Collected data entries:
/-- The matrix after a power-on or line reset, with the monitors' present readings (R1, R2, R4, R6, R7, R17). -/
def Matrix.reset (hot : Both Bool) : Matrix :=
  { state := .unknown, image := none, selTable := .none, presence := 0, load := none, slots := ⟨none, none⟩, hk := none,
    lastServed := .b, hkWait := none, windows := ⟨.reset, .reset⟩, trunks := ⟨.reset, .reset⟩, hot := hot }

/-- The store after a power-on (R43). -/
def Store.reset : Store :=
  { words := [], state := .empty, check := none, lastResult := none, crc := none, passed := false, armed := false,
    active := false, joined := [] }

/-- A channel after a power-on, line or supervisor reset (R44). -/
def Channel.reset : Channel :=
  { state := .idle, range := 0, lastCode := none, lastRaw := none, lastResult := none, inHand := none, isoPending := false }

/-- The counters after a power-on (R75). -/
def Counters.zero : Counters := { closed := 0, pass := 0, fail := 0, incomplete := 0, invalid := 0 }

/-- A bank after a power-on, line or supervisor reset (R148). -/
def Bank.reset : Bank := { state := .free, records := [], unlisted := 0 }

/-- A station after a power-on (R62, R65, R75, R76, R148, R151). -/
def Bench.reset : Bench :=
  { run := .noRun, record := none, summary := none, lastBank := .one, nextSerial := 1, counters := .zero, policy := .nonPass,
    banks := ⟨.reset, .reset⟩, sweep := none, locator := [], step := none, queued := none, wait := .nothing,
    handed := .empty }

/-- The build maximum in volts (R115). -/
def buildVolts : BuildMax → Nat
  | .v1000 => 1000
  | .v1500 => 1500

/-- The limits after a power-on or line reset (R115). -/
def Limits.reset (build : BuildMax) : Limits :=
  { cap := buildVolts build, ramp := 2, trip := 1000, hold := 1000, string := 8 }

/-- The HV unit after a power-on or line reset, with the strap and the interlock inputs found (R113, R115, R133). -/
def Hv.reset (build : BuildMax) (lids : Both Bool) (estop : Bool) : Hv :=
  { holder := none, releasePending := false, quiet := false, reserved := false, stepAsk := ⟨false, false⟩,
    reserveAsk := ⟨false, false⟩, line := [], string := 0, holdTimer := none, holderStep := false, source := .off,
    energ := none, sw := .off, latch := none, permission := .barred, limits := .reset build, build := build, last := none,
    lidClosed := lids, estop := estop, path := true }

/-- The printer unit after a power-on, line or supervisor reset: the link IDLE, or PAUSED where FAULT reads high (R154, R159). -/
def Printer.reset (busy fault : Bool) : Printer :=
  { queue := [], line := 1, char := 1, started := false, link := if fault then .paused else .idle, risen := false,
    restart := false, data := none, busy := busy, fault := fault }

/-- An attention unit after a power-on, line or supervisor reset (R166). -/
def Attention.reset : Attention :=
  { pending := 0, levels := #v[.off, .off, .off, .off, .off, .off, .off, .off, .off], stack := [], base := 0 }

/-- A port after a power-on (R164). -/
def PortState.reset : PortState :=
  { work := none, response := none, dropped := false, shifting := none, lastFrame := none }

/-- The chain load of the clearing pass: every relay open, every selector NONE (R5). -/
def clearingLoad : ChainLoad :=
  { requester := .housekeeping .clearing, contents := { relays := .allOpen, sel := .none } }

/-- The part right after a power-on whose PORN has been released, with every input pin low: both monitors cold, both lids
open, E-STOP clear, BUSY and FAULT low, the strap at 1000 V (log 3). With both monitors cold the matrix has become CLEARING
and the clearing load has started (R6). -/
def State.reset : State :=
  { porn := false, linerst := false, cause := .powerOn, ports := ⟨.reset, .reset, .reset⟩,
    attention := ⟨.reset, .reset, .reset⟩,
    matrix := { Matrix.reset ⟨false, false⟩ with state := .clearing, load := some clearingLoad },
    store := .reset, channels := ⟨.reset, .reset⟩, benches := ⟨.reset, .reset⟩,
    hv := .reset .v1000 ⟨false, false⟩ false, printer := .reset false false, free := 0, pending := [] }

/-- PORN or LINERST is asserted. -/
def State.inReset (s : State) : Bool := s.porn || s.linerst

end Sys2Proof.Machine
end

WHAT IS EXPECTED:
The entries above hold a line with "energ := none, sw" and a later line with "restart := false, data". Write out exactly those lines and all lines between, nothing more.

WRITTEN ANSWER:
    energ := none, sw := .off, latch := none, permission := .barred, limits := .reset build, build := build, last := none,
    lidClosed := lids, estop := estop, path := true }

/-- The printer unit after a power-on, line or supervisor reset: the link IDLE, or PAUSED where FAULT reads high (R154, R159). -/
def Printer.reset (busy fault : Bool) : Printer :=
  { queue := [], line := 1, char := 1, started := false, link := if fault then .paused else .idle, risen := false,
    restart := false, data := none, busy := busy, fault := fault }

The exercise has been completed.